It will be a crude awakening if it comes true — analysts believe oil prices could reach $200 a barrel if the Strait of Hormuz remains closed.
Axios reported the news Wednesday, adding the estimates are based on worst-case scenarios, not current market conditions.
Forecasters are watching the prices closely as President Donald Trumpconsiders ending the war with Iran without reopening the strait.
Oil prices have gone up recently, briefly approaching $120 a barrel. U.S. gasoline prices have reached more than $4 a gallon.
“There is no policy option to prevent oil prices from marching up toward $200 a barrel if the Strait of Hormuz remains closed,” said Jason Bordoff, founding executive director of Columbia University’s Center on Global Energy Policy. “It’s too large of an amount of supply to the global market.”
Daniel Yergin, who hosted the world’s premier energy conference in Houston last week, did not want to give a specific forecast, but said, “You do hear $200.”
About 20% of global oil and liquefied natural gas comes through the Strait of Hormuz.
“Ships that escaped the Strait of Hormuz before [the war] began have reached port,” former Secretary of State John Kerry said last week at the Houston conference. “They’re empty now.”
Current prices have not reached projected extremes due to short-term supply factors, including oil already in transit and releases from strategic reserves.
Prices peaked below $150 a barrel in 2008 before falling during the global recession. Prices reached $139 per barrel in 2022 after Russia’s invasion of Ukraine.

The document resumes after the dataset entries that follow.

@[simp] theorem crcCfgWritten_cfg (m : BitVec 2) (s : State) : (crcCfgWritten m s).cfg = s.cfg := by
  unfold crcCfgWritten; split <;> simp

/-! RegWrite writes a cell, the active pair and the trace (R81). -/

@[simp] theorem regWrite_mode (sp : Space) (a v : Byte) (s : State) : (regWrite sp a v s).mode = s.mode := by
  simp only [regWrite]; split <;> [(split <;> simp); simp; simp]

@[simp] theorem regWrite_bus (sp : Space) (a v : Byte) (s : State) : (regWrite sp a v s).bus = s.bus := by
  simp only [regWrite]; split <;> [(split <;> simp); simp; simp]

@[simp] theorem regWrite_desc (sp : Space) (a v : Byte) (s : State) : (regWrite sp a v s).desc = s.desc := by
  simp only [regWrite]; split <;> [(split <;> simp); simp; simp]

@[simp] theorem regWrite_rxFifo (sp : Space) (a v : Byte) (s : State) : (regWrite sp a v s).rxFifo = s.rxFifo := by
  simp only [regWrite]; split <;> [(split <;> simp); simp; simp]

@[simp] theorem regWrite_txFifo (sp : Space) (a v : Byte) (s : State) : (regWrite sp a v s).txFifo = s.txFifo := by
  simp only [regWrite]; split <;> [(split <;> simp); simp; simp]

@[simp] theorem regWrite_pending (sp : Space) (a v : Byte) (s : State) : (regWrite sp a v s).pending = s.pending := by
  simp only [regWrite]; split <;> [(split <;> simp); simp; simp]

@[simp] theorem regWrite_syncPulse (sp : Space) (a v : Byte) (s : State) : (regWrite sp a v s).syncPulse = s.syncPulse := by
  simp only [regWrite]; split <;> [(split <;> simp); simp; simp]

@[simp] theorem regWrite_txFullLatch (sp : Space) (a v : Byte) (s : State) : (regWrite sp a v s).txFullLatch = s.txFullLatch := by
  simp only [regWrite]; split <;> [(split <;> simp); simp; simp]

@[simp] theorem regWrite_cs (sp : Space) (a v : Byte) (s : State) : (regWrite sp a v s).cs = s.cs := by
  simp only [regWrite]; split <;> [(split <;> simp); simp; simp]

@[simp] theorem regWrite_gpio (sp : Space) (a v : Byte) (s : State) : (regWrite sp a v s).gpio = s.gpio := by
  simp only [regWrite]; split <;> [(split <;> simp); simp; simp]

@[simp] theorem regWrite_rssiTop (sp : Space) (a v : Byte) (s : State) : (regWrite sp a v s).rssiTop = s.rssiTop := by
  simp only [regWrite]; split <;> [(split <;> simp); simp; simp]

@[simp] theorem regWrite_lqi (sp : Space) (a v : Byte) (s : State) : (regWrite sp a v s).lqi = s.lqi := by
  simp only [regWrite]; split <;> [(split <;> simp); simp; simp]

@[simp] theorem regWrite_lastCrcOk (sp : Space) (a v : Byte) (s : State) : (regWrite sp a v s).lastCrcOk = s.lastCrcOk := by
  simp only [regWrite]; split <;> [(split <;> simp); simp; simp]

@[simp] theorem regWrite_refused (sp : Space) (a v : Byte) (s : State) : (regWrite sp a v s).refused = s.refused := by
  simp only [regWrite]; split <;> [(split <;> simp); simp; simp]

@[simp] theorem regWrite_refusedReason (sp : Space) (a v : Byte) (s : State) : (regWrite sp a v s).refusedReason = s.refusedReason := by
  simp only [regWrite]; split <;> [(split <;> simp); simp; simp]

@[simp] theorem regWrite_resp (sp : Space) (a v : Byte) (s : State) : (regWrite sp a v s).resp = s.resp := by
  simp only [regWrite]; split <;> [(split <;> simp); simp; simp]

@[simp] theorem regWrite_input (sp : Space) (a v : Byte) (s : State) : (regWrite sp a v s).input = s.input := by
  simp only [regWrite]; split <;> [(split <;> simp); simp; simp]

@[simp] theorem regWrite_draws (sp : Space) (a v : Byte) (s : State) : (regWrite sp a v s).draws = s.draws := by
  simp only [regWrite]; split <;> [(split <;> simp); simp; simp]

@[simp] theorem regWrite_cfg (sp : Space) (a v : Byte) (s : State) : (regWrite sp a v s).cfg = s.cfg := by
  simp only [regWrite]; split <;> [(split <;> simp); simp; simp]

/-- `RegWrite` stores at a stored cell and nowhere else (R81 to R83). -/
theorem regWrite_bank (sp : Space) (a v : Byte) (s : State) :
    (regWrite sp a v s).bank =
      if cellKind s.cfg sp a = .stored then Memory.write s.cfg (cellKey sp a) v s.bank else s.bank := by
  simp only [regWrite]
  split
  · split <;> simp [*]
  · simp [*]
  · simp [*]

/-! A drop writes the mode and the trace (R268). -/

@[simp] theorem dropFrame_bus (c : DiagCode) (s : State) : (dropFrame c s).bus = s.bus := by
  simp only [dropFrame]; split <;> simp

@[simp] theorem dropFrame_desc (c : DiagCode) (s : State) : (dropFrame c s).desc = s.desc := by
  simp only [dropFrame]; split <;> simp

@[simp] theorem dropFrame_bank (c : DiagCode) (s : State) : (dropFrame c s).bank = s.bank := by
  simp only [dropFrame]; split <;> simp

@[simp] theorem dropFrame_activePoly (c : DiagCode) (s : State) : (dropFrame c s).activePoly = s.activePoly := by
  simp only [dropFrame]; split <;> simp

@[simp] theorem dropFrame_activeSeed (c : DiagCode) (s : State) : (dropFrame c s).activeSeed = s.activeSeed := by
  simp only [dropFrame]; split <;> simp

@[simp] theorem dropFrame_rxFifo (c : DiagCode) (s : State) : (dropFrame c s).rxFifo = s.rxFifo := by
  simp only [dropFrame]; split <;> simp

@[simp] theorem dropFrame_txFifo (c : DiagCode) (s : State) : (dropFrame c s).txFifo = s.txFifo := by
  simp only [dropFrame]; split <;> simp

@[simp] theorem dropFrame_pending (c : DiagCode) (s : State) : (dropFrame c s).pending = s.pending := by
  simp only [dropFrame]; split <;> simp

@[simp] theorem dropFrame_syncPulse (c : DiagCode) (s : State) : (dropFrame c s).syncPulse = s.syncPulse := by
  simp only [dropFrame]; split <;> simp

@[simp] theorem dropFrame_txFullLatch (c : DiagCode) (s : State) : (dropFrame c s).txFullLatch = s.txFullLatch := by
  simp only [dropFrame]; split <;> simp

@[simp] theorem dropFrame_cs (c : DiagCode) (s : State) : (dropFrame c s).cs = s.cs := by
  simp only [dropFrame]; split <;> simp

@[simp] theorem dropFrame_gpio (c : DiagCode) (s : State) : (dropFrame c s).gpio = s.gpio := by
  simp only [dropFrame]; split <;> simp

@[simp] theorem dropFrame_rssiTop (c : DiagCode) (s : State) : (dropFrame c s).rssiTop = s.rssiTop := by
  simp only [dropFrame]; split <;> simp

@[simp] theorem dropFrame_lqi (c : DiagCode) (s : State) : (dropFrame c s).lqi = s.lqi := by
  simp only [dropFrame]; split <;> simp

@[simp] theorem dropFrame_lastCrcOk (c : DiagCode) (s : State) : (dropFrame c s).lastCrcOk = s.lastCrcOk := by
  simp only [dropFrame]; split <;> simp

@[simp] theorem dropFrame_refused (c : DiagCode) (s : State) : (dropFrame c s).refused = s.refused := by
  simp only [dropFrame]; split <;> simp

@[simp] theorem dropFrame_refusedReason (c : DiagCode) (s : State) : (dropFrame c s).refusedReason = s.refusedReason := by
  simp only [dropFrame]; split <;> simp

@[simp] theorem dropFrame_resp (c : DiagCode) (s : State) : (dropFrame c s).resp = s.resp := by
  simp only [dropFrame]; split <;> simp

@[simp] theorem dropFrame_input (c : DiagCode) (s : State) : (dropFrame c s).input = s.input := by
  simp only [dropFrame]; split <;> simp

@[simp] theorem dropFrame_draws (c : DiagCode) (s : State) : (dropFrame c s).draws = s.draws := by
  simp only [dropFrame]; split <;> simp

@[simp] theorem dropFrame_cfg (c : DiagCode) (s : State) : (dropFrame c s).cfg = s.cfg := by
  simp only [dropFrame]; split <;> simp

/-- A drop forces Idle exactly under TERM_ON_BAD_PACKET_EN (R268). -/
theorem dropFrame_mode (c : DiagCode) (s : State) :
    (dropFrame c s).mode = if termOnBadPacket s then .idle else s.mode := by
  have h : termOnBadPacket (s.log c) = termOnBadPacket s := termOnBadPacket_congr rfl rfl
  simp only [dropFrame, h]
  split <;> simp

/-! The ACK is emitted and nothing else (R273). -/

@[simp] theorem maybeAck_mode (f : List Byte) (s : State) : (maybeAck f s).mode = s.mode := by
  unfold maybeAck; split <;> simp

@[simp] theorem maybeAck_bus (f : List Byte) (s : State) : (maybeAck f s).bus = s.bus := by
  unfold maybeAck; split <;> simp

@[simp] theorem maybeAck_desc (f : List Byte) (s : State) : (maybeAck f s).desc = s.desc := by
  unfold maybeAck; split <;> simp

@[simp] theorem maybeAck_bank (f : List Byte) (s : State) : (maybeAck f s).bank = s.bank := by
  unfold maybeAck; split <;> simp

@[simp] theorem maybeAck_activePoly (f : List Byte) (s : State) : (maybeAck f s).activePoly = s.activePoly := by
  unfold maybeAck; split <;> simp

@[simp] theorem maybeAck_activeSeed (f : List Byte) (s : State) : (maybeAck f s).activeSeed = s.activeSeed := by
  unfold maybeAck; split <;> simp

@[simp] theorem maybeAck_rxFifo (f : List Byte) (s : State) : (maybeAck f s).rxFifo = s.rxFifo := by
  unfold maybeAck; split <;> simp

@[simp] theorem maybeAck_txFifo (f : List Byte) (s : State) : (maybeAck f s).txFifo = s.txFifo := by
  unfold maybeAck; split <;> simp

@[simp] theorem maybeAck_pending (f : List Byte) (s : State) : (maybeAck f s).pending = s.pending := by
  unfold maybeAck; split <;> simp

@[simp] theorem maybeAck_syncPulse (f : List Byte) (s : State) : (maybeAck f s).syncPulse = s.syncPulse := by
  unfold maybeAck; split <;> simp

@[simp] theorem maybeAck_txFullLatch (f : List Byte) (s : State) : (maybeAck f s).txFullLatch = s.txFullLatch := by
  unfold maybeAck; split <;> simp

@[simp] theorem maybeAck_cs (f : List Byte) (s : State) : (maybeAck f s).cs = s.cs := by
  unfold maybeAck; split <;> simp

@[simp] theorem maybeAck_gpio (f : List Byte) (s : State) : (maybeAck f s).gpio = s.gpio := by
  unfold maybeAck; split <;> simp

@[simp] theorem maybeAck_rssiTop (f : List Byte) (s : State) : (maybeAck f s).rssiTop = s.rssiTop := by
  unfold maybeAck; split <;> simp

@[simp] theorem maybeAck_lqi (f : List Byte) (s : State) : (maybeAck f s).lqi = s.lqi := by
  unfold maybeAck; split <;> simp

@[simp] theorem maybeAck_lastCrcOk (f : List Byte) (s : State) : (maybeAck f s).lastCrcOk = s.lastCrcOk := by
  unfold maybeAck; split <;> simp

@[simp] theorem maybeAck_refused (f : List Byte) (s : State) : (maybeAck f s).refused = s.refused := by
  unfold maybeAck; split <;> simp

@[simp] theorem maybeAck_refusedReason (f : List Byte) (s : State) : (maybeAck f s).refusedReason = s.refusedReason := by
  unfold maybeAck; split <;> simp

@[simp] theorem maybeAck_resp (f : List Byte) (s : State) : (maybeAck f s).resp = s.resp := by
  unfold maybeAck; split <;> simp

@[simp] theorem maybeAck_input (f : List Byte) (s : State) : (maybeAck f s).input = s.input := by
  unfold maybeAck; split <;> simp

@[simp] theorem maybeAck_draws (f : List Byte) (s : State) : (maybeAck f s).draws = s.draws := by
  unfold maybeAck; split <;> simp

@[simp] theorem maybeAck_cfg (f : List Byte) (s : State) : (maybeAck f s).cfg = s.cfg := by
  unfold maybeAck; split <;> simp

/-! Steps 5 to 9 (R269 to R275). -/

@[simp] theorem acceptFrame_bus (f : List Byte) (s : State) : (acceptFrame f s).bus = s.bus := by
  simp [acceptFrame]

@[simp] theorem acceptFrame_desc (f : List Byte) (s : State) : (acceptFrame f s).desc = s.desc := by
  simp [acceptFrame]

@[simp] theorem acceptFrame_bank (f : List Byte) (s : State) : (acceptFrame f s).bank = s.bank := by
  simp [acceptFrame]

@[simp] theorem acceptFrame_activePoly (f : List Byte) (s : State) : (acceptFrame f s).activePoly = s.activePoly := by
  simp [acceptFrame]

@[simp] theorem acceptFrame_activeSeed (f : List Byte) (s : State) : (acceptFrame f s).activeSeed = s.activeSeed := by
  simp [acceptFrame]

@[simp] theorem acceptFrame_txFifo (f : List Byte) (s : State) : (acceptFrame f s).txFifo = s.txFifo := by
  simp [acceptFrame]

@[simp] theorem acceptFrame_pending (f : List Byte) (s : State) : (acceptFrame f s).pending = s.pending := by
  simp [acceptFrame]

@[simp] theorem acceptFrame_cs (f : List Byte) (s : State) : (acceptFrame f s).cs = s.cs := by
  simp [acceptFrame]

@[simp] theorem acceptFrame_rssiTop (f : List Byte) (s : State) : (acceptFrame f s).rssiTop = s.rssiTop := by
  simp [acceptFrame]

@[simp] theorem acceptFrame_lqi (f : List Byte) (s : State) : (acceptFrame f s).lqi = s.lqi := by
  simp [acceptFrame]

@[simp] theorem acceptFrame_lastCrcOk (f : List Byte) (s : State) : (acceptFrame f s).lastCrcOk = s.lastCrcOk := by
  simp [acceptFrame]

@[simp] theorem acceptFrame_refused (f : List Byte) (s : State) : (acceptFrame f s).refused = s.refused := by
  simp [acceptFrame]

@[simp] theorem acceptFrame_refusedReason (f : List Byte) (s : State) : (acceptFrame f s).refusedReason = s.refusedReason := by
  simp [acceptFrame]

@[simp] theorem acceptFrame_resp (f : List Byte) (s : State) : (acceptFrame f s).resp = s.resp := by
  simp [acceptFrame]

@[simp] theorem acceptFrame_input (f : List Byte) (s : State) : (acceptFrame f s).input = s.input := by
  simp [acceptFrame]

@[simp] theorem acceptFrame_draws (f : List Byte) (s : State) : (acceptFrame f s).draws = s.draws := by
  simp [acceptFrame]

@[simp] theorem acceptFrame_cfg (f : List Byte) (s : State) : (acceptFrame f s).cfg = s.cfg := by
  simp [acceptFrame]

@[simp] theorem acceptFrame_mode (f : List Byte) (s : State) : (acceptFrame f s).mode = offMode (rxoffMode s) := by
  have h : rxoffMode (enqueueAll .rx (rxBody s f) s) = rxoffMode s := rxoffMode_congr (by simp) (by simp)
  simp [acceptFrame, h]

@[simp] theorem acceptFrame_syncPulse (f : List Byte) (s : State) : (acceptFrame f s).syncPulse = 0 := rfl

/-- What an accepted frame leaves in the RX FIFO (R271). -/
theorem acceptFrame_rxFifo (f : List Byte) (s : State) (h : s.rxFifo.length ≤ s.cfg.fifoCapacity) :
    (acceptFrame f s).rxFifo = (s.rxFifo ++ rxBody s f).take s.cfg.fifoCapacity := by
  simp [acceptFrame, enqueueAll_rx_rxFifo _ _ h]

/-! Step 4 and the rest (R266, R267). -/

@[simp] theorem checkCrcStep_bus (f : List Byte) (s : State) : (checkCrcStep f s).bus = s.bus := by
  simp only [checkCrcStep]; split <;> [simp; (split <;> simp)]

@[simp] theorem checkCrcStep_desc (f : List Byte) (s : State) : (checkCrcStep f s).desc = s.desc := by
  simp only [checkCrcStep]; split <;> [simp; (split <;> simp)]

@[simp] theorem checkCrcStep_bank (f : List Byte) (s : State) : (checkCrcStep f s).bank = s.bank := by
  simp only [checkCrcStep]; split <;> [simp; (split <;> simp)]

@[simp] theorem checkCrcStep_activePoly (f : List Byte) (s : State) : (checkCrcStep f s).activePoly = s.activePoly := by
  simp only [checkCrcStep]; split <;> [simp; (split <;> simp)]

@[simp] theorem checkCrcStep_activeSeed (f : List Byte) (s : State) : (checkCrcStep f s).activeSeed = s.activeSeed := by
  simp only [checkCrcStep]; split <;> [simp; (split <;> simp)]

@[simp] theorem checkCrcStep_txFifo (f : List Byte) (s : State) : (checkCrcStep f s).txFifo = s.txFifo := by
  simp only [checkCrcStep]; split <;> [simp; (split <;> simp)]

@[simp] theorem checkCrcStep_pending (f : List Byte) (s : State) : (checkCrcStep f s).pending = s.pending := by
  simp only [checkCrcStep]; split <;> [simp; (split <;> simp)]

@[simp] theorem checkCrcStep_cs (f : List Byte) (s : State) : (checkCrcStep f s).cs = s.cs := by
  simp only [checkCrcStep]; split <;> [simp; (split <;> simp)]

@[simp] theorem checkCrcStep_rssiTop (f : List Byte) (s : State) : (checkCrcStep f s).rssiTop = s.rssiTop := by
  simp only [checkCrcStep]; split <;> [simp; (split <;> simp)]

The focus on $200 a barrel “is not an accident,” Kevin Book, managing director of research firm ClearView Energy Partners, said, as it echoes the 2008 record.
In 2008, “economic calamity” ultimately forced demand lower and rebalanced the market, he said.
If reopening the Strait doesn’t rebalance supply and demand — or if the Strait says closed for a long time — “then economic calamity is likely to follow,” Book said.